# Braided fishing line?



## vicker (Jul 11, 2003)

Last fall I nabbed an old mitchel 300 on an Ugly Stick at an auction(8 bucks ). I got it out today and was going to put new line on it and prepare it for its proper use. Well, the old line on it is a very thin braided line and quite strong. It seems to me that this line would have not near as much of a problem with twisting as mono does. Should I keep this line on the reel for a while and try it out? I'll be using alot of spinner baits and also flipping for crappy. I have no experience with braided line, but once I got to looking at the line it seems kinda nice? Any info?


----------



## jross (Sep 3, 2006)

vicker said:


> Last fall I nabbed an old mitchel 300 on an Ugly Stick at an auction(8 bucks ). I got it out today and was going to put new line on it and prepare it for its proper use. Well, the old line on it is a very thin braided line and quite strong. It seems to me that this line would have not near as much of a problem with twisting as mono does. Should I keep this line on the reel for a while and try it out? I'll be using alot of spinner baits and also flipping for crappy. I have no experience with braided line, but once I got to looking at the line it seems kinda nice? Any info?

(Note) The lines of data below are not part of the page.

-- ==== Sys2Proof/Tests/Slice0.lean ====
section
/-! SUPPORT. Tests: what is ill formed is refused, words written out from the spec's formats, single
steps whose results are the spec's worked examples and vectors (95_test_vectors.md), and for every
obligation with hypotheses a witness that meets them. -/

namespace Sys2Proof.Tests

open Sys2Proof.Machine Sys2Proof.Expected

/-! ## Well-formedness -/

theorem test_reserved_words_refused :
    [0x08#8, 0x0F#8, 0x14#8, 0x1F#8, 0x24#8, 0x2F#8, 0x34#8, 0x3F#8, 0x4A#8, 0x4F#8, 0x51#8, 0x5F#8,
      0x63#8, 0x6F#8, 0x78#8, 0x7F#8, 0x80#8, 0xFF#8].all (fun w => !wordWellFormed w) = true := by
  decide

theorem test_defined_words_accepted :
    [0x00#8, 0x07#8, 0x10#8, 0x13#8, 0x20#8, 0x23#8, 0x30#8, 0x33#8, 0x40#8, 0x49#8, 0x50#8, 0x60#8,
      0x62#8, 0x70#8, 0x77#8].all wordWellFormed = true := by
  decide

theorem test_press_threshold_zero_refused :
    paramsWellFormed { params with pressThreshold := 0 } = false := by decide

theorem test_press_above_longpress_refused :
    paramsWellFormed { params with pressThreshold := 11 } = false := by decide

theorem test_div_count_zero_refused :
    paramsWellFormed { params with divCount := 0 } = false := by decide

theorem test_default_params_accepted : paramsWellFormed params = true := by decide

theorem test_unrecognised_button_is_well_formed :
    instrWellFormed (.btnClrP .unrecognised) = true := by decide

/-! ## Words, from the formats of 30_encoding.md R81 and the opcode map R83 -/

/-- Format B: major 0, bit 3 zero, `id` in bits 2..1, `s` in bit 0. -/
theorem test_decode_btnUpdate :
    decodeWord 0b00000000#8 = .ok (.btnUpdate .up .released) ∧
    decodeWord 0b00000101#8 = .ok (.btnUpdate .mode .pressed) ∧
    decodeWord 0b00000110#8 = .ok (.btnUpdate .unrecognised .released) := ⟨rfl, rfl, rfl⟩

/-- Format C: `id` in bits 1..0. -/
theorem test_decode_btnClr :
    decodeWord 0b00010011#8 = .ok (.btnClrP .unrecognised) ∧
    decodeWord 0b00100010#8 = .ok (.btnClrC .mode) ∧
    decodeWord 0b00110001#8 = .ok (.btnClrL .down) := ⟨rfl, rfl, rfl⟩

/-- Format G of major opcode 4. -/
theorem test_decode_gen :
    decodeWord 0b01000000#8 = .ok .genInit ∧ decodeWord 0b01000001#8 = .ok .genToggleMode ∧
    decodeWord 0b01000010#8 = .ok .genSetAuto ∧ decodeWord 0b01000011#8 = .ok .genFreqUp ∧
    decodeWord 0b01000100#8 = .ok .genFreqDown ∧ decodeWord 0b01000101#8 = .ok .genOvf ∧
    decodeWord 0b01000110#8 = .ok .genStop ∧ decodeWord 0b01000111#8 = .ok .genStopFast :=
  ⟨rfl, rfl, rfl, rfl, rfl, rfl, rfl, rfl⟩

/-- Format L: `lvl` in bit 0. -/
theorem test_decode_genSetManual :
    decodeWord 0b01001000#8 = .ok (.genSetManual .low) ∧
    decodeWord 0b01001001#8 = .ok (.genSetManual .high) := ⟨rfl, rfl⟩

theorem test_decode_dsp_irq :
    decodeWord 0b01010000#8 = .ok .dspStep ∧ decodeWord 0b01100000#8 = .ok .irqTick ∧
    decodeWord 0b01100001#8 = .ok .irqOvf ∧ decodeWord 0b01100010#8 = .ok .irqHalt :=
  ⟨rfl, rfl, rfl, rfl⟩

/-- Format P: `pins` in bits 2..0. -/
theorem test_decode_pinSet :
    decodeWord 0b01110001#8 = .ok (.pinSet 0b001#3) ∧
    decodeWord 0b01110110#8 = .ok (.pinSet 0b110#3) := ⟨rfl, rfl⟩

theorem test_decode_reserved : decodeWord 0b01001010#8 = .error (.reserved 0x4A) := rfl

theorem test_decode_no_word : decode [] = .error .noWord := rfl

theorem test_encode_operands :
    encode (.btnUpdate .down .pressed) = 0x03#8 ∧ encode (.genSetManual .high) = 0x49#8 ∧
    encode (.pinSet 0b101#3) = 0x75#8 := by decide

theorem test_decodeTableWord :
    decodeTableWord 8 0x62 = some .irqHalt ∧ decodeTableWord 8 0x51 = none ∧
    decodeTableWord 16 0x0062 = none := ⟨rfl, rfl, rfl⟩

/-! ## Start states -/

/-- A button record, in the field order of 10_state.md R21. -/
def btn (counter : BitVec 8) (pressed longPressed clicked : Bool) (last : Sample) : ButtonState :=
  ⟨counter, pressed, longPressed, clicked, last⟩

/-- Booted, in Auto mode entered at index `i` (R222 for `i = 1`). -/
def autoAt (i : FreqIndex) : State := { autoEntered State.reset i with booted := true }

/-- Booted, in Auto mode at index 0, with sub-count `c` (R28). -/
def lowestAt (c : BitVec 8) : State :=
  { autoAt 0 with g := { (autoAt 0).g with ovfCount := c } }

/-- Manual mode and ManualLow, out of Auto mode at index `i` (R147). -/
def manualLow (i : FreqIndex) : State := stopped (autoAt i)

/-- Manual mode and ManualHigh (R143). -/
def manualHigh (i : FreqIndex) : State :=
  manualAt (manualLow i) .high (manualLow i).hal (manualEvents .high)

/-- A state with button Up's record set. -/
def withUp (r : ButtonState) (s : State) : State := s.setButton .up r

/-- A state with the flags `t`, `h`, `b` and a phase (95_test_vectors.md, conventions). -/
def withFlags (t h b : Bool) (p : Phase) (s : State) : State :=
  { s with f := { readButtons := b, stopGenerator := h, timer1Overflow := t }, phase := p }

/-- A state in which these words are presented next. -/
def presenting (ws : List Byte) (s : State) : State := { s with events := ws.map .word }

/-- The state after an instruction, if it answers one. -/
def after (i : Instr) (s : State) : Option State :=
  match exec i s with
  | .next t => some t
  | .fault _ | .refused _ => none

/-- The events an instruction appends, if it answers a state. -/
def emits (i : Instr) (s : State) : Option (List HalEvent) :=
  (after i s).map (emittedBetween s)

/-! ## Button debouncer (95_test_vectors.md 2.1) -/

/-- Vector H, `n = 10`: the tenth sample latches `longPressed`. -/
theorem test_btnUpdate_tenth :
    (after (.btnUpdate .up .pressed)
      (withUp (btn 9 true false false .pressed) State.reset)).map (·.bs.up) =
      some (btn 10 true true false .pressed) := by decide

/-- DB2: the release after nine samples is a click. -/
theorem test_btnUpdate_release :
    (after (.btnUpdate .up .released)
      (withUp (btn 9 true false false .pressed) State.reset)).map (·.bs.up) =
      some (btn 0 true false true .released) := by decide

/-- DB6: `CLRP` inside a hold keeps the counter. -/
theorem test_btnClrP :
    (after (.btnClrP .up) (withUp (btn 3 true false false .pressed) State.reset)).map (·.bs.up) =
      some (btn 3 false false false .pressed) := by decide

/-- DB11. -/
theorem test_btnClrC :
    (after (.btnClrC .up) (withUp (btn 0 true false true .released) State.reset)).map (·.bs.up) =
      some (btn 0 true false false .released) := by decide

/-- DB7. -/
theorem test_btnClrL :
    (after (.btnClrL .up) (withUp (btn 10 true true false .pressed) State.reset)).map (·.bs.up) =
      some (btn 10 true false false .pressed) := by decide

/-- DB8. -/
theorem test_unrecognised_button :
    after (.btnUpdate .unrecognised .pressed) State.reset = some State.reset := by decide

/-! ## Generator (95_test_vectors.md 2.2) -/

/-- G1: from reset to the state of 70_reset_and_hazards.md R222. -/
theorem test_genInit :
    (after .genInit State.reset).map (fun t => (t.g.mode, t.g.state, t.g.freqIndex, t.out, t.ind)) =
      some (.auto, .slowAutoHigh, 1, .high, .autoGreen) := by decide

theorem test_genInit_trace :
    emits .genInit State.reset =
      some [.configureSlowTimer (Config.ftPrescale 1) (Config.ftReload 1), .writePin .high,
        .setIndicator .autoGreen] := rfl

/-- G3 (source scenario S5): from FastAuto to ManualLow, never ManualHigh. -/
theorem test_genToggleMode :
    emits .genToggleMode (autoAt 6) =
      some [.stopAllGeneration, .writePin .low, .setIndicator .manualRed] ∧
    (after .genToggleMode (autoAt 6)).map (fun t => (t.g.mode, t.g.state, t.out)) =
      some (.manual, .manualLow, .low) := by decide

/-- R142 from Manual mode at a fast index. -/
theorem test_genSetAuto :
    (after .genSetAuto (manualHigh 8)).map (fun t => (t.g.state, t.out, t.hal.gen, t.ind)) =
      some (.fastAuto, .wave, .fast, .autoYellow) := by decide

/-- G9 (source scenario S9): the pulse. -/
theorem test_genSetManual_pulse :
    emits (.genSetManual .low) (manualLow 1) =
      some [.writePin .high, .setIndicator .manualGreen, .delay Config.pulseDelay, .writePin .low,
        .setIndicator .manualRed] := rfl

/-- R143 with the other level: no pulse. -/
theorem test_genSetManual_change :
    emits (.genSetManual .high) (manualLow 1) =
      some [.writePin .high, .setIndicator .manualGreen] := by decide
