-- ==== Sys2Proof/Machine/Dispatcher.lean ====
section
/-! DEFINITION. The Command Dispatcher and StageReply (42_dispatcher.md R200 to R207; 41_slave.md R156). -/

namespace Sys2Proof.Machine

/-- StageReply(Q) (R156): stage Q, prime its first byte, release the clock. R156 asks 1 ≤ len(Q), which both callers check;
an empty Q has no byte Q[0] and faults. -/
def stageReply (c : Config) (q : List Byte) (w : Work) : Except Fault Work :=
  match q with
  | [] => .error (.indexOutOfRange .tx 0)
  | first :: _ => do
    let w ← memWriteFrom c .tx 0 q w
    .ok (((((w.setTransmitLength (BitVec.ofNat 8 q.length)).actWr first).setTransmitIndex 1#8).setAwaitingReply
      false).act .ckpRel)

/-- The notification of tag A, the same whatever follows the first byte (R202). -/
def gatherNotice : List Byte := [0xAA#8, 0x00#8, 0x00#8, 0x00#8, 0x00#8]

/-- The reply of tag B without a well-typed sample (R203). -/
def zeroReply : List Byte := [0x00#8, 0x00#8, 0x00#8, 0x00#8, 0x00#8]

/-- A well-typed sample message: tag SAMPLE with exactly 5 bytes (R203, D43). -/
def wellTypedSample (m : Message) : Bool :=
  decide (m.tag = Tag.sample.code) && decide (m.payload.length = 5)

/-- The reply to tag B, from what try_receive returned (R203). -/
def checkReply : Option Message → List Byte
  | some m => if wellTypedSample m then m.payload else zeroReply
  | none   => zeroReply

/-- Tag A, gather request (R202). -/
def dispatchGather (c : Config) (w : Work) : Except Fault Work := do
  let w ← stageReply c c.ackReply w
  .ok (w.send .notifyGather gatherNotice)

/-- Tag B, gather check (R203). -/
def dispatchCheck (c : Config) (w : Work) : Except Fault Work :=
  stageReply c (checkReply w.tryReceive.1) w.tryReceive.2

/-- Tag C, movement command (R204). -/
def dispatchMove (c : Config) (w : Work) : Except Fault Work := do
  let w ← stageReply c c.ackReply w
  let bytes ← memReadFrom c .rx 0 w.record.receiveLength.toNat w
  .ok (w.send .notifyMove bytes)

/-- The first received byte; none for an empty message (R201, D44). -/
def commandTag (c : Config) (w : Work) : Except Fault (Option Byte) :=
  if w.record.receiveLength = 0#8 then .ok none
  else do
    let b ← memRead c .rx 0 w
    .ok (some b)

/-- The branch of R201 on the tag; any other tag, or none, stages nothing (R206). -/
def dispatchTag (c : Config) (tag : Option Byte) (w : Work) : Except Fault Work :=
  if tag = some tagGather then dispatchGather c w
  else if tag = some tagCheck then dispatchCheck c w
  else if tag = some c.tagMove then dispatchMove c w
  else .ok w

/-- Dispatch() (R201); the message is consumed by it (R207). -/
def dispatch (c : Config) (w : Work) : Except Fault Work := do
  let tag ← commandTag c w
  let w ← dispatchTag c tag w
  .ok (w.setReceiveLength 0#8)

end Sys2Proof.Machine
end

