-- ==== Sys2Proof/Machine/Slave.lean ====
section
/-! DEFINITION. The Slave Engine: S.ON_EVENT and S.BEGIN_REPLY (41_slave.md R150 to R186). -/

namespace Sys2Proof.Machine

/-! ## Procedures -/

/-- Abandon(code) (R151). -/
def abandon (e : ErrorCode) (w : Work) : Work :=
  (((w.setStatus .idle).setReceiveLength 0#8).setAwaitingReply false).recordError e

/-- Append(d) (R152): the new state of the step, and whether the byte was stored. -/
def append (c : Config) (d : Byte) (w : Work) : Except Fault (Bool × Work) :=
  if w.record.receiveLength.toNat + 1 > c.rxCap - 1 then .ok (false, abandon .msgTooLong w)
  else do
    let w ← memWrite c .rx w.record.receiveLength.toNat d w
    .ok (true, w.setReceiveLength (w.record.receiveLength + 1#8))

/-- MessageComplete() (R153): the trailer, then the message, then an empty buffer. -/
def messageComplete (c : Config) (w : Work) : Except Fault Work := do
  let w ← memWrite c .rx w.record.receiveLength.toNat w.record.eventCount w
  let bytes ← memReadFrom c .rx 0 (w.record.receiveLength.toNat + 1) w
  .ok ((w.send .dataRcvd bytes).setReceiveLength 0#8)

/-- DiagnosticCheck() (R154). -/
def diagnosticCheck (c : Config) (w : Work) : Work :=
  if w.recordedError && decide (c.errThreshold ≤ w.record.errorCount.toNat) then
    (w.send .diag [w.record.errorCount, w.record.lastErrorCode, w.record.eventCount]).setErrorCount 0#8
  else w

/-- EnterSend() (R155). -/
def enterSend (w : Work) : Work :=
  (((w.setStatus .sSlaveSend).setTransmitLength 0#8).setTransmitIndex 0#8).setAwaitingReply true

/-! ## The branches of S.ON_EVENT -/

/-- An overrun, in any state (R158). -/
def slaveOverrun (ev : Event) (w : Work) : Work :=
  abandon .overrun ((w.act .ovClr).actIf ev.bf .ckpRel)

/-- The prefix of a start seen in IDLE (R160). -/
def slaveBegin (w : Work) : Work := (w.setEventCount 1#8).setReceiveLength 0#8

/-- IDLE (R160 to R164). -/
def slaveIdle (ev : Event) (w : Work) : Work :=
  if ev.s && !ev.p then
    if !ev.bf then (slaveBegin w).setStatus .sStarted
    else if ev.dA then abandon .noData ((slaveBegin w).act .ckpRel)
    else if ev.rW then enterSend (slaveBegin w)
    else ((slaveBegin w).act .ckpRel).setStatus .sRcvData
  else w.actIf ev.bf .ckpRel

/-- S_STARTED (R165 to R171). -/
def slaveStarted (ev : Event) (w : Work) : Work :=
  if ev.p then
    if !ev.bf then w.setStatus .idle
    else if ev.dA then abandon .noData (w.act .ckpRel)
    else (w.act .ckpRel).setStatus .idle
  else if !ev.bf then w
  else if ev.dA then abandon .noData (w.act .ckpRel)
  else if ev.rW then enterSend w
  else (w.act .ckpRel).setStatus .sRcvData

/-- S_RCV_DATA, stop with a final data byte (R174). -/
def slaveStopData (c : Config) (ev : Event) (w : Work) : Except Fault Work := do
  let (stored, w) ← append c ev.data (w.act .ckpRel)
  if stored then do
    let w ← messageComplete c w
    .ok (w.setStatus .idle)
  else .ok w

/-- S_RCV_DATA (R172 to R178). -/
def slaveRcvData (c : Config) (ev : Event) (w : Work) : Except Fault Work :=
  if ev.p then
    if !ev.bf then do
      let w ← messageComplete c w
      .ok (w.setStatus .idle)
    else if ev.dA then slaveStopData c ev w
    else .ok (abandon .addrWithoutData (w.act .ckpRel))
  else if !ev.bf then .ok w
  else if ev.dA then do
    let (_, w) ← append c ev.data (w.act .ckpRel)
    .ok w
  else if ev.rW then dispatch c (enterSend w)
  else .ok (abandon .addrWithoutData (w.act .ckpRel))

/-- S_SLAVE_SEND: send the next byte (R182). -/
def slaveSendNext (c : Config) (w : Work) : Except Fault Work := do
  let b ← memRead c .tx w.record.transmitIndex.toNat w
  .ok (((w.actWr b).setTransmitIndex (w.record.transmitIndex + 1#8)).act .ckpRel)

/-- S_SLAVE_SEND (R179 to R183). -/
def slaveSend (c : Config) (ev : Event) (w : Work) : Except Fault Work :=
  if ev.p then .ok (((w.actIf ev.bf .ckpRel).setStatus .idle).setAwaitingReply false)
  else if ev.bf then .ok (abandon .addrWithoutData (w.act .ckpRel))
  else if w.record.awaitingReply then .ok w
  else if w.record.transmitIndex.toNat < w.record.transmitLength.toNat then slaveSendNext c w
  else if w.record.transmitIndex.toNat = w.record.transmitLength.toNat then .ok (w.setStatus .idle)
  else .error .invariantBroken

/-- The case of R157 on the status at entry. -/
def slaveCase (c : Config) (ev : Event) (w : Work) : Except Fault Work :=
  match Status.ofCode w.record.status with
  | some .idle       => .ok (slaveIdle ev w)
  | some .sStarted   => .ok (slaveStarted ev w)
  | some .sRcvData   => slaveRcvData c ev w
  | some .sSlaveSend => slaveSend c ev w
  | some .mWriteAddr => .error .statusOutsideRole
  | some .mWriteData => .error .statusOutsideRole
  | some .mRcvData   => .error .statusOutsideRole
  | some .mAck       => .error .statusOutsideRole
  | some .mRepStart  => .error .statusOutsideRole
  | some .mEndWrite  => .error .statusOutsideRole
  | none             => .error .statusOutsideRole

/-- S.ON_EVENT (R157) before its diagnostic check: an overrun suppresses the dispatch and the count. A status of no slave state
faults whatever the flags (R186, R239). -/
def slaveTransition (c : Config) (ev : Event) (w : Work) : Except Fault Work :=
  if !statusOfRole .slave w.record.status then .error .statusOutsideRole
  else if ev.ov then .ok (slaveOverrun ev w)
  else slaveCase c ev w.countEvent

/-- S.ON_EVENT (R157). -/
def slaveEvent (c : Config) (ev : Event) (w : Work) : Except Fault Work := do
  let w ← slaveTransition c ev w
  .ok (diagnosticCheck c w)

/-- S.ON_EVENT (R157). -/
def execSOnEvent (ev : Event) (s : State) : Host.Outcome State Fault Refusal :=
  if s.cfg.role = .slave then finishEvent s ev (slaveEvent s.cfg ev (Work.start s))
  else .refused .otherRolesEvent

/-! ## S.BEGIN_REPLY -/

/-- S.BEGIN_REPLY (R185): INVALID unless a reply of a legal length is expected. -/
def execSBeginReply (payload : List Byte) (s : State) : Host.Outcome State Fault Refusal :=
  if s.cfg.role ≠ .slave then refuseCommand s .invalid
  else if !replyOperandOk s.cfg payload then refuseCommand s .invalid
  else if !expectsReply s.record then refuseCommand s .invalid
  else finishCommand s .accepted (stageReply s.cfg payload (Work.start s))

end Sys2Proof.Machine
end

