-- ==== Sys2Proof/Safety.lean ====
section
/-! DEFINITION. The terms the claims are stated in: the invariant of the machine, reachable states, the effect of a step, runs of operations, and the bytes
a run puts on the bus. -/

namespace Sys2Proof.Machine

/-- The next state of an outcome, if it is one. -/
def nextOf : Host.Outcome State Fault Refusal → Option State
  | .next t    => some t
  | .fault _   => none
  | .refused _ => none

/-! ## The invariant -/

/-- The status names a state of the role, and not M_REP_START, which is never held between steps (R21). -/
abbrev StatusHeld (c : Config) (r : Record) : Prop :=
  statusOfRole c.role r.status = true ∧ r.status ≠ Status.mRepStart.code

/-- Both buffers are in canonical form and list no index outside their capacity (R24, R27, R60). -/
abbrev BuffersCanonical (c : Config) (r : Record) : Prop :=
  Memory.wf r.rxb = true ∧ Memory.wf r.txb = true ∧
  Memory.within c.rxCap r.rxb = true ∧ Memory.within c.txCap r.txb = true

/-- How many bytes of RXB have been received: receive_index in the master role (R26), receive_length in the slave role (R25). -/
def receivedExtent (c : Config) (r : Record) : Nat :=
  match c.role with
  | .master => r.receiveIndex.toNat
  | .slave  => r.receiveLength.toNat

/-- Every byte the rules may read has been written (R62). -/
abbrev BuffersWritten (c : Config) (r : Record) : Prop :=
  (∀ i < r.transmitLength.toNat, (Memory.read r.txb i).isSome = true) ∧
  (∀ i < receivedExtent c r, (Memory.read r.rxb i).isSome = true)

/-- A read under way still wants a byte (R113, R124, R125), and a write under way has a write address (R111, R116). -/
abbrev ReadWanted (r : Record) : Prop :=
  (r.status = Status.mRcvData.code ∨ r.status = Status.mAck.code → r.receiveIndex.toNat < r.receiveLength.toNat) ∧
  (r.status = Status.mWriteAddr.code → isRead r.slaveAddress = true → r.receiveIndex.toNat < r.receiveLength.toNat) ∧
  (r.status = Status.mWriteData.code → isRead r.slaveAddress = false)

/-- What the slave role never writes keeps its reset value (R23, R26). -/
abbrev SlaveConstants (c : Config) (r : Record) : Prop :=
  c.role = .slave → r.slaveAddress = c.ownAddr ∧ r.receiveIndex = 0#8

/-- last_error_code holds NONE or a code the role records: BUS_NACK in the master role, 0x01..0x04 in the slave role (R92, R221). -/
def errorCodeOfRole (c : Config) (r : Record) : Bool :=
  match c.role with
  | .master => decide (r.lastErrorCode = 0x00#8) || decide (r.lastErrorCode = 0x05#8)
  | .slave  => decide (r.lastErrorCode.toNat ≤ 4)

/-- What holds of the Record between steps: R34, and what the rules cited above say. -/
abbrev Record.Inv (c : Config) (r : Record) : Prop :=
  StatusHeld c r ∧ invariantsR34 c r = true ∧ BuffersCanonical c r ∧ BuffersWritten c r ∧ ReadWanted r ∧
  SlaveConstants c r ∧ errorCodeOfRole c r = true

/-- The invariant of the machine: a legal configuration and a Record as it stands between steps. -/
abbrev State.Inv (s : State) : Prop := s.cfg.legal = true ∧ Record.Inv s.cfg s.record

/-- The states of a run from reset: steps, and between them anything the environment may deliver on the input ports (R235, R238). -/
inductive Reachable : State → Prop where
  | reset (c : Config) : c.legal = true → Reachable (State.resetOf c)
  | step (s t : State) : Reachable s → Sys2Proof.Machine.step s = .next t → Reachable t
  | deliver (s : State) (schedule : List Port) (commandIn : List Byte) (eventIn : List EventWord) (sampleIn : List Message) :
      Reachable s →
      Reachable { s with schedule := schedule, commandIn := commandIn, eventIn := eventIn, sampleIn := sampleIn }

/-! ## The clock hold (R38, R184) -/

/-- Why the clock may be held between steps (R184, log entry 7): only in the slave role, and then a reply is awaited or an overrun
was recorded and the hold stays (U7). -/
abbrev State.HoldAccounted (s : State) : Prop :=
  s.clockHeld = true → s.cfg.role = .slave ∧ (s.record.awaitingReply = true ∨ s.record.lastErrorCode = ErrorCode.overrun.code)

/-- The runs from reset whose events follow the reference convention of R231: the host's commands at any time, and events that the
bus allows. -/
inductive Conforming : Bus → State → Prop where
  | reset (c : Config) : c.legal = true → Conforming Bus.quiet (State.resetOf c)
  | command (b : Bus) (i : Instr) (s t : State) (v : ActionWord) :
      Conforming b s → i.isCommand = true → exec i s = .next t → t.actionOut = s.actionOut ++ [v] →
      Conforming (b.afterWord v) t
  | event (b : Bus) (ev : Event) (i : Instr) (s t : State) (v : ActionWord) :
      Conforming b s → b.allows s ev = true → i = .mOnEvent ev ∨ i = .sOnEvent ev →
      exec i s = .next t → t.actionOut = s.actionOut ++ [v] →
      Conforming ((b.afterEvent ev).afterWord v) t
  | deliver (b : Bus) (s : State) (sampleIn : List Message) :
      Conforming b s → Conforming b { s with sampleIn := sampleIn }

/-! ## The effect of one operation -/

/-- t is s after a step that leaves the Record given, drives the action outputs given, sends the messages given and returns the
result codes given, and touches no configuration register and no input port. (The clock hold is the peripheral's: what a
step does to it is said once for all of them, in ClockReleaseDiscipline.) -/
def StepEffect (s t : State) (record : Record) (actions : Actions) (messages : List Message) (results : List ResultCode) : Prop :=
  t.cfg = s.cfg ∧ t.schedule = s.schedule ∧ t.commandIn = s.commandIn ∧ t.eventIn = s.eventIn ∧ t.sampleIn = s.sampleIn ∧
  t.record = record ∧
  t.actionOut = s.actionOut ++ [actions.word] ∧
  t.messageOut = s.messageOut ++ messages ∧
  t.resultOut = s.resultOut ++ results

/-- A message of the tag and payload given. -/
def msg (t : Tag) (payload : List Byte) : Message := { tag := t.code, payload := payload }

/-- The tally after one more error (R222). -/
def tallyAfter (s : State) : Byte := s.record.errorCount + 1#8

/-- The Record after a slave step that abandons its transaction with the error given and event_count as given, the tally cleared
if it was reported (R151, R154, R222). -/
def abandonedRecord (s : State) (e : ErrorCode) (eventCount : Byte) : Record :=
  { s.record with
    status        := Status.idle.code
    receiveLength := 0#8
    awaitingReply := false
    eventCount    := eventCount
    lastErrorCode := e.code
    errorCount    := if s.cfg.errThreshold ≤ (tallyAfter s).toNat then 0#8 else tallyAfter s }

/-- The diagnostic of such a step: one DIAG if the tally reached the threshold (R154). -/
def diagnosticOf (s : State) (e : ErrorCode) (eventCount : Byte) : List Message :=
  if s.cfg.errThreshold ≤ (tallyAfter s).toNat then [msg .diag [tallyAfter s, e.code, eventCount]] else []

/-- The event_count of a step that counts its event (R114, R159). -/
def countAfter (s : State) : Byte := s.record.eventCount + 1#8

/-- The step of R87's list an effect belongs to. -/
def Effect.rank : Effect → Nat
  | .ovClr   => 1
  | .wr _    => 2
  | .ackdt _ => 3
  | .acken   => 4
  | .rcen    => 4
  | .sen     => 4
  | .rsen    => 4
  | .pen     => 4
  | .ckpRel  => 5

/-! ## Runs of operations, and what they put on the bus -/

/-- The operations one after the other, stopping at the first fault or refusal. -/
def runInstrs : List Instr → State → Host.Outcome State Fault Refusal
  | [], s => .next s
  | i :: is, s =>
    match exec i s with
    | .next t    => runInstrs is t
    | .fault f   => .fault f
    | .refused r => .refused r

/-- The bytes a sequence of action words writes to the data register, in order (R86). -/
def writtenBytes (words : List ActionWord) : List Byte := words.filterMap fun v => (Actions.ofWord v).wr

end Sys2Proof.Machine
end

Older braided lines tend to flatten and do not hold knots well without glue. Flat line does not cast well with spinning reels. Some of the newer braids are said to stay round, so they can be used on spinning reels and knots should be glued. I use Fireline in my freshwater gear. It is not braided and will dig into itself after some use. It is dyneema, not monofilament. When that happens I tie on a half ounce Kastmaster and cast as far as I can and that resets the line. Also Fireline should attached to a about ten wraps of mono on the spool to prevent the whole line wrap from rotating on the spool. Fireline now comes in crystal, but I haven't tried it. One thing to remember, high tech lines put a lot of pressure on plastic spools, although I would suspect braid would be more forgiving due to the way it is constructed. Try what is on the reel. You can always change it. Check that 300, if it is one of the originals from France, you have a collectors item. If it is one of the recent copies released under the Mitchell name, you have a servicable reel, but not as much in value. Oh yeah, check it carefully when winding on new line with commercial line winder where the spool is off the reel, for they rotate opposite from all other reels. I had an infuriated customer come in saying he was unwinding line as he retrieved his lure. The kid who filled his spool did not know Mitchells turn opposite. Mitchell 300's came out when I was kid in the 1950's and we wound more than one backwards (along with exploding plastic spools because we set the tension too tight) until unhappy customers started coming back.


----------



## Clifford (Aug 14, 2004)

vicker said:


> I'll be using alot of spinner baits and also flipping for crappy.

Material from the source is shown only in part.